A Ceph implementation for object storage (amazon s3 compatible)
Name:Version | Documentation | Purpose | Alternatives | Advantages |
---|---|---|---|---|
Terraform 1.5.4 | Docs | Hardware Provisioner Initial Setup |
Salt Ansible |
1. Easy syntax 2. Sufficient community and documentation 3. Much better suited for hardware provisioning |
Hetzner Provider 1.42.1 | Docs | Deploying servers | Vultr DigitalOcean |
1. Cheaper :) 2. Good community overlooking provider |
Ansible 2.15.2 | Docs | Automating Tasks | Salt |
1. No footprint on target hosts |
Ubuntu 22.04 | Docs | Operating system | Debian Centos |
1. Bigger community 2. Faster releases than debian 3. Bigger community than any other OS 4. Not cash grapping like centos (Yet :)) |
Victoriametrics latest | Docs | Time-series Database | InfluxDB Prometheus |
1. High performance 2. Cost-effective 3. Scalable 4. Handles massive volumes of data 5. Good community and documentation |
vmalert latest | Docs | Evaluating Alerting Rules | Prometheus Alertmanager |
1. Works well with VictoriaMetrics 2. Supports different datasource types |
vmagent latest | Docs | Collecting Time-series Data | Prometheus |
1. Works well with VictoriaMetrics 2. Supports different data source types |
Alertmanager latest | Docs | Handling Alerts | ElastAlert Grafana Alerts |
1. Handles alerts from multiple client applications 2. Deduplicates, groups, and routes alerts 3. Can be plugged to multiple endpoints (Slack, Email, Telegram, Squadcast, ...) |
Grafana latest | Docs | Monitoring and Observability | Prometheus Datadog New Relic |
1. Create, explore, and share dashboards with ease 2.Huge community and documentation 3. Easy to setup and manage 4. Many out of the box solutions for visualization |
Nodeexporter latest | Docs | Hardware and OS Metrics | cAdvisor Collectd |
1. Measure various machine resources 2. Pluggable metric collectors 3. Basic standard for node monitoing |
Cephexporter latest | Docs | Monitoring Ceph Clusters | NoN I Know of |
1. Works well with Ceph 2. Exposes Ceph metrics to Prometheus |
Docker latest | Docs | Application Deployment and Management | containerd podman |
1. Much more bells and wistels are included out of the box comparing to alternatives 2. Awsome community and documentation 3. Easy to work with |
Note Each ansible role has a general and a specific Readme file. It is encouraged to read them before firing off
p.s: Start with the readme file of main setup playbook
- Create an Api on hetzner
- Create a server as terraform and ansible provisioner (Needless to say that ansible and terraform must be installed)
- Clone the project
- In modular_terraform folder create a terraform.tfvars
- The file must contain the following variables
- hcloud_token "APIKEY"
- image_name = "ubuntu-22.04"
- server_type = "cpx31"
- location = "hel1"
- The file must contain the following variables
- Run terraform init to create the required lock file
- Before firing off, run terraform plan to see if everything is alright
- Run terraform apply
- Go Drink a cup of coffe and come back in 10 minutes or so (Hopefully everything must be up and running by then (: )

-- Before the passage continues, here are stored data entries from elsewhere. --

-- ==== Sys2Proof/Laws/Ops.lean ====
section
/-! SUPPORT. What the shared operations on the state leave unchanged, one lemma per operation and part, and what they do. -/

namespace Sys2Proof.Machine

theorem foldl_proj {α β γ : Type} (g : β → γ) (f : β → α → β) (h : ∀ t a, g (f t a) = g t) (l : List α) :
    ∀ s, g (l.foldl f s) = g s := fun s =>
  List.foldlRecOn (motive := fun t => g t = g s) l f rfl fun _ ht a _ => (h _ a).trans ht







@[simp] theorem semSet_pending (s : State) (n : Nat) (v : BitVec 32) : (s.semSet n v).pending = s.pending := by unfold State.semSet; dsimp only; split <;> simp
@[simp] theorem semSet_fresh (s : State) (n : Nat) (v : BitVec 32) : (s.semSet n v).fresh = s.fresh := by unfold State.semSet; dsimp only; split <;> simp
@[simp] theorem semSet_sys (s : State) (n : Nat) (v : BitVec 32) : (s.semSet n v).sys = s.sys := by unfold State.semSet; dsimp only; split <;> simp
@[simp] theorem semSet_llc (s : State) (n : Nat) (v : BitVec 32) : (s.semSet n v).llc = s.llc := by unfold State.semSet; dsimp only; split <;> simp
@[simp] theorem semSet_mem (s : State) (n : Nat) (v : BitVec 32) : (s.semSet n v).mem = s.mem := by unfold State.semSet; dsimp only; split <;> simp
@[simp] theorem semSet_hostMem (s : State) (n : Nat) (v : BitVec 32) : (s.semSet n v).hostMem = s.hostMem := by unfold State.semSet; dsimp only; split <;> simp
@[simp] theorem semSet_flash (s : State) (n : Nat) (v : BitVec 32) : (s.semSet n v).flash = s.flash := by unfold State.semSet; dsimp only; split <;> simp
@[simp] theorem semSet_movers (s : State) (n : Nat) (v : BitVec 32) : (s.semSet n v).movers = s.movers := by unfold State.semSet; dsimp only; split <;> simp
@[simp] theorem semSet_engines (s : State) (n : Nat) (v : BitVec 32) : (s.semSet n v).engines = s.engines := by unfold State.semSet; dsimp only; split <;> simp
@[simp] theorem semSet_ports (s : State) (n : Nat) (v : BitVec 32) : (s.semSet n v).ports = s.ports := by unfold State.semSet; dsimp only; split <;> simp
@[simp] theorem semSet_flows (s : State) (n : Nat) (v : BitVec 32) : (s.semSet n v).flows = s.flows := by unfold State.semSet; dsimp only; split <;> simp
@[simp] theorem semSet_arrivals (s : State) (n : Nat) (v : BitVec 32) : (s.semSet n v).arrivals = s.arrivals := by unfold State.semSet; dsimp only; split <;> simp
@[simp] theorem semSet_early (s : State) (n : Nat) (v : BitVec 32) : (s.semSet n v).early = s.early := by unfold State.semSet; dsimp only; split <;> simp
@[simp] theorem semSet_colls (s : State) (n : Nat) (v : BitVec 32) : (s.semSet n v).colls = s.colls := by unfold State.semSet; dsimp only; split <;> simp
@[simp] theorem semSet_chans (s : State) (n : Nat) (v : BitVec 32) : (s.semSet n v).chans = s.chans := by unfold State.semSet; dsimp only; split <;> simp
@[simp] theorem semSet_halt (s : State) (n : Nat) (v : BitVec 32) : (s.semSet n v).halt = s.halt := by unfold State.semSet; dsimp only; split <;> simp
@[simp] theorem semSet_watch (s : State) (n : Nat) (v : BitVec 32) : (s.semSet n v).watch = s.watch := by unfold State.semSet; dsimp only; split <;> simp
@[simp] theorem semSet_tender (s : State) (n : Nat) (v : BitVec 32) : (s.semSet n v).tender = s.tender := by unfold State.semSet; dsimp only; split <;> simp
@[simp] theorem semSet_ledger (s : State) (n : Nat) (v : BitVec 32) : (s.semSet n v).ledger = s.ledger := by unfold State.semSet; dsimp only; split <;> simp
@[simp] theorem semSet_way (s : State) (n : Nat) (v : BitVec 32) : (s.semSet n v).way = s.way := by unfold State.semSet; dsimp only; split <;> simp
@[simp] theorem semSet_rings (s : State) (n : Nat) (v : BitVec 32) : (s.semSet n v).rings = s.rings := by unfold State.semSet; dsimp only; split <;> simp
@[simp] theorem semSet_time (s : State) (n : Nat) (v : BitVec 32) : (s.semSet n v).time = s.time := by unfold State.semSet; dsimp only; split <;> simp
@[simp] theorem semSet_power (s : State) (n : Nat) (v : BitVec 32) : (s.semSet n v).power = s.power := by unfold State.semSet; dsimp only; split <;> simp
@[simp] theorem semSet_mgmt (s : State) (n : Nat) (v : BitVec 32) : (s.semSet n v).mgmt = s.mgmt := by unfold State.semSet; dsimp only; split <;> simp
@[simp] theorem semSet_outbox (s : State) (n : Nat) (v : BitVec 32) : (s.semSet n v).outbox = s.outbox := by unfold State.semSet; dsimp only; split <;> simp

@[simp] theorem ringsHalt_pending (s : State)  : (s.ringsHalt).pending = s.pending := rfl
@[simp] theorem ringsHalt_fresh (s : State)  : (s.ringsHalt).fresh = s.fresh := rfl
@[simp] theorem ringsHalt_sys (s : State)  : (s.ringsHalt).sys = s.sys := rfl
@[simp] theorem ringsHalt_coaches (s : State)  : (s.ringsHalt).coaches = s.coaches := rfl
@[simp] theorem ringsHalt_llc (s : State)  : (s.ringsHalt).llc = s.llc := rfl
@[simp] theorem ringsHalt_mem (s : State)  : (s.ringsHalt).mem = s.mem := rfl
@[simp] theorem ringsHalt_hostMem (s : State)  : (s.ringsHalt).hostMem = s.hostMem := rfl
@[simp] theorem ringsHalt_flash (s : State)  : (s.ringsHalt).flash = s.flash := rfl
@[simp] theorem ringsHalt_movers (s : State)  : (s.ringsHalt).movers = s.movers := rfl
@[simp] theorem ringsHalt_engines (s : State)  : (s.ringsHalt).engines = s.engines := rfl
@[simp] theorem ringsHalt_ports (s : State)  : (s.ringsHalt).ports = s.ports := rfl
@[simp] theorem ringsHalt_flows (s : State)  : (s.ringsHalt).flows = s.flows := rfl
@[simp] theorem ringsHalt_arrivals (s : State)  : (s.ringsHalt).arrivals = s.arrivals := rfl
@[simp] theorem ringsHalt_early (s : State)  : (s.ringsHalt).early = s.early := rfl
@[simp] theorem ringsHalt_colls (s : State)  : (s.ringsHalt).colls = s.colls := rfl
@[simp] theorem ringsHalt_chans (s : State)  : (s.ringsHalt).chans = s.chans := rfl
@[simp] theorem ringsHalt_sems (s : State)  : (s.ringsHalt).sems = s.sems := rfl
@[simp] theorem ringsHalt_halt (s : State)  : (s.ringsHalt).halt = s.halt := rfl
@[simp] theorem ringsHalt_watch (s : State)  : (s.ringsHalt).watch = s.watch := rfl
@[simp] theorem ringsHalt_tender (s : State)  : (s.ringsHalt).tender = s.tender := rfl
@[simp] theorem ringsHalt_ledger (s : State)  : (s.ringsHalt).ledger = s.ledger := rfl
@[simp] theorem ringsHalt_way (s : State)  : (s.ringsHalt).way = s.way := rfl
@[simp] theorem ringsHalt_time (s : State)  : (s.ringsHalt).time = s.time := rfl
@[simp] theorem ringsHalt_power (s : State)  : (s.ringsHalt).power = s.power := rfl
@[simp] theorem ringsHalt_mgmt (s : State)  : (s.ringsHalt).mgmt = s.mgmt := rfl
@[simp] theorem ringsHalt_outbox (s : State)  : (s.ringsHalt).outbox = s.outbox := rfl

- RGW IPs are not set on the domain automatically
- No custom dashboards
- No automation for scaling or maintenance
- No audit logging (to see when,who made what changes on the cluster)

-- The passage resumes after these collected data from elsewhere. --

theorem test_meets_ConsistChanges : stagedConsist.mgmt.staged = some { number := 7, rank := 0 } ∧ stagedConsist.mgmt.prev = some { number := 3 } ∧ up.mgmt.staged = none ∧
    up.mgmt.prev = none ∧ stagedConsist.mgmt.change = none ∧ changeDue.mgmt.change = some (0, 0) ∧ changeDue.quiescent = true ∧ running.quiescent = false ∧
    entryNat [4] 0 8 ≠ 0 ∧ running.tender.run = true ∧ running.halt.state ≠ 2 ∧ entryNat [4] 0 8 ≤ running.tender.step ∧ ¬entryNat [5] 0 8 ≤ running.tender.step ∧
    (haltedAt running).halt.state = 2 ∧ entryNat [3] 0 8 < running.tender.step := by decide +kernel
/-- R449: the staged consist's group 1 has three members, and a collective of vote bits for the Tender names it. -/
def unvoted : State := (stagedConsist.updMgmt fun m => { m with staged := some { number := 7, rank := 0, groups := [(1, (0, [0, 1, 2]))] } }).updColl 2 fun k =>
  { k with cur := some ⟨((collDesc 1).set 1 3).set 6 4, none, [], [], true, false, false, 0, false⟩ }
theorem test_meets_ConsistChanges_vote : (∀ c, stagedConsist.mgmt.staged = some c → votesOk stagedConsist c = true) ∧
    (unvoted.mgmt.staged.map (votesOk unvoted)) = some false := by
  refine ⟨fun c h => ?_, by decide +kernel⟩
  cases (Option.some.inj h); decide +kernel
theorem test_apply_later : after (.consistApply .i3c) ((asked .i3c 0x31 (leBytes 8 5)).updMgmt (fun m => { m with staged := some { number := 7 } }) |>.updTender fun t =>
    { t with run := true, step := 4 }) (fun t => (t.mgmt.change, t.mgmt.priv)) = some (some (5, 0), some .consist) := by decide +kernel
theorem test_apply_none : after (.consistApply .i3c) (asked .i3c 0x31 (leBytes 8 0)) (fun t => t.outbox) =
    some [.response .i3c [0x31, 0, 5, 0, 0, 0, 0, 0, 0, 0, 0, 0, 0, 0, 0, 0]] := by decide +kernel

def onProbation (s : State) : State := s.updMgmt fun m => { m with probEnd := some 600000000000, prev := some { number := 3 } }
theorem test_meets_Probation : up.mgmt.probEnd = none ∧ (onProbation up).mgmt.probEnd = some 600000000000 ∧ (onProbation up).time.ns < 600000000000 ∧
    600000000000 ≤ ((onProbation up).updTime fun t => { t with ns := 600000000000 }).time.ns ∧ (onProbation up).mgmt.prev = some { number := 3 } ∧
    (onProbation running).tender.run = true ∧ (onProbation running).halt.state ≠ 2 ∧ (onProbation running).time.ns < (onProbation running).mgmt.lastCommit + 120 * 10 ^ 9 ∧
    (onProbation running).mgmt.lastCommit + 120 * 10 ^ 9 ≤ ((onProbation running).updTime fun t => { t with ns := 120000000000 }).time.ns := by decide +kernel
theorem test_confirm : after (.consistConfirm .i3c) (onProbation (asked .i3c 0x32 [])) (fun t => t.mgmt.probEnd) = some none := by decide +kernel
theorem test_probation_over : after .probationExpiry ((onProbation up).updTime fun t => { t with ns := 600000000000 }) (fun t => t.mgmt.probEnd) = some none := by
  decide +kernel

/-- The inactive slot of the Tender's image holds version 9. -/
def image (n : Nat) : Image := ⟨3, n, n, 0, 0⟩
def fwUp (s : State) : State := s.updMgmt fun m => { m with fw := [(3, { b := some (image 9), minSvn := 2 })] }
def activated (ask : Option Ticket) : State := (fwUp up).updMgmt fun m => { m with priv := some (.firmware 3 ask) }

theorem test_meets_Firmware : compOk 4 = false ∧ compOk 3 = true ∧ entryNat [3, 0] 0 2 = 3 ∧ entryNat (leBytes 4 3 ++ leBytes 4 0 ++ leBytes 4 8 ++ [1, 2]) 8 4 ≠ 0 ∧
    0 + [1, 2].length ≤ 8 ∧ (putChunk [] 0 [1, 2]).length < 8 ∧ ((up.fwOf 3).inactive = none) ∧ ((fwUp up).fwOf 3).inactive = some (image 9) ∧
    ((fwUp up).fwOf 3).minSvn ≤ (image 9).svn ∧ (image 1).svn < ((fwUp up).fwOf 3).minSvn ∧
    ((fwUp up).fwOf 3).active = some ⟨0, 0, 0, 0, 0⟩ ∧ (image 9).compat = 0 ∧ up.halt.state ≠ 2 ∧ (0xFE : BitVec 8) ∉ (up.updSys fun y => { y with posMap := [] }).sys.posMap ∧
    activating up 3 = none ∧ activating (activated none) (compCode .tender) = some none ∧
    activating (activated (some ⟨.i3c, 0x41, 5, 1, [7], 0⟩)) 3 = some (some ⟨.i3c, 0x41, 5, 1, [7], 0⟩) ∧
    (up.updMgmt fun m => { m with ucodeLeft := [4] }).mgmt.ucodeLeft ≠ [] := by decide +kernel
/-- R584: the component runs its other slot; a failed self-test returns and raises event 0x70. -/
theorem test_activation : (after (.fwActivationComplete .tender) (activated none) (fun t => ((t.fwOf 3).slotB, t.mgmt.priv)),
    after (.fwSelfTestRevert .tender) (activated none) (fun t => ((t.fwOf 3).slotB, t.rings.events.map fun e => (e.code, e.arg, e.extra)))) =
    (some (true, none), some (false, [(0x70, 3, 0)])) := by decide +kernel
/-- R585: a commit raises the minimum to the active image's version, and never lowers it. -/
theorem test_fw_commit : after (.fwCommit .i3c) (fwUp (asked .i3c 0x43 [3, 0])) (fun t => (t.fwOf 3).minSvn) = some 2 := by decide +kernel

theorem test_meets_Maintenance : 3 < entryNat [4, 0] 0 1 ∧ entryNat [3, 1] 0 1 ≤ 3 ∧ 1 < entryNat [3, 2] 1 1 ∧ entryNat [3, 1] 1 1 ≤ 1 ∧
    (lit (laserOf ((lighted .sharing .sharing).engine 0) .a) = true ∧ lit (laserOf ((lighted .sharing .sharing).engine 0) .b) = true) ∧
    lit (laserOf ((lighted .failed .alone).engine 0) .a) = false ∧ 7 < entryNat [8, 0] 0 1 ∧ 31 < entryNat [7, 32] 1 1 ∧ entryNat [7, 31] 0 1 ≤ 7 ∧
    upkeep.mem.retrain ≠ none ∧ up.mem.retrain = none ∧ entryNat [255, 255] 0 2 = 0xFFFF ∧ entryNat [0, 0] 0 2 ≠ 0xFFFF ∧ up.mgmt.priv = none ∧
    (up.updMgmt fun m => { m with priv := some (.calibrate 3 4 none) }).mgmt.priv = some (.calibrate 3 4 none) ∧ up.expert 0 = false ∧
    (expertAt 0 up).expert 0 = true ∧ (4 : Word32).toNat ∉ up.mgmt.flashBad ∧ up.mgmt.flashRo = false ∧ up.consist.partner = none ∧
    (4 : Word32).toNat ∈ (up.updMgmt fun m => { m with flashBad := [4] }).mgmt.flashBad := by decide +kernel
/-- R597: 5 mV for an error beyond 10 mV, up to 30 mV. -/
theorem test_trim : (trimStep 0 11, trimStep 0 10, trimStep (-30) 11, trimStep 25 (-11)) = ((-5, false), (0, false), (-30, true), (30, false)) := by decide
theorem test_laser_retire : after (.laserRetire .i3c) (asked .i3c 0x50 [0, 0] |>.updEngine 0 fun k => { k with a := .sharing, b := .sharing })
    (fun t => ((t.engine 0).a, (t.engine 0).b)) = some (.retired, .alone) := by decide +kernel
theorem test_retrain_cmd : after (.retrain .i3c) (asked .i3c 0x51 [0, 3]) (fun t => t.mem.retrain.map fun r => (r.stack, r.channel)) = some (some (0, 3)) := by
  decide +kernel
theorem test_calibration : after .sensorCalibrationComplete (up.updMgmt fun m => { m with priv := some (.calibrate 3 5 none) }) (fun t => (t.mgmt.sensor, t.mgmt.priv)) =
    some (some 4, some (.calibrate 4 5 none)) := by decide +kernel

theorem test_meets_TimeOfDayPath : 2 ≤ entryNat (leBytes 8 5 ++ [2]) 8 1 ∧ entryNat (leBytes 8 5 ++ [1]) 8 1 < 2 ∧ (timed id).consist.ppsIn = true ∧
    entryNat (leBytes 8 5 ++ [1]) 0 8 % 10 ^ 9 ≠ 0 ∧ up.consist.ppsIn = false ∧ up.time.tods = [] ∧ up.time.state = 0 ∧
    (up.updTime fun t => { t with state := 1, set := true, ns := 9 }).time.set = true ∧ (5 : Int) - 9 < 0 := by decide +kernel
theorem test_tod_path : after (.mgmtTimeOfDay .i3c) (asked .i3c 0x55 (leBytes 8 5000 ++ [0])) (fun t => (t.time.ns, t.time.state, t.outbox)) =
    some (5000, 1, [.response .i3c ([0x55, 0, 0, 0, 0, 0, 0, 0, 0, 0, 0, 0, 8, 0, 0, 0] ++ leBytes 8 5000)]) := by decide +kernel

- Terraform is limited to Hetzner
- Since there is no specific range for servers, public-network of mon, in on 0.0.0.0/0
- Firewall policies minimize the risk
- Grafana datasource must be set manually http://IP_ADDRESS_:8428
- Run the following command for terraform to install dependencies and create the lock file
terraform init
- Run the following command and check if there are any problems with terraform
terraform plan
- Apply terraform modules and get started
terraform apply
- Check the storage capacity on OSDs
ceph -s
ceph orch host ls
ceph df
- Check if Mons are in quorum
ceph mon stat
- Check if Victoria_Metrics and Vmagent work
-
Note
- Check if vmalert works
-
Note
- Check if Grafana works
-
Note
All dashboard are provisioned To add custom dashbaord on load, add it to /Ansible/roles/Victoria_Metrics/files/Grafana/provisioning/dashboards as a .json file. It would automatically be loaded to Grafana Just keep in mind that you have to also copy the dashbaord using ansible to the remote destination
- Check if Alert manager is working
-
Note
Created some alerts to demonstrate The alerts are being routed to Slack/Gmail
- Creating a bucket
s3cmd --config=s3cfg mb s3://bucket
- Upload objects
s3cmd --config=scfg put 1G.bin s3://bucket
- To Clean up everything (including the nodes themselvs)
terraform destroy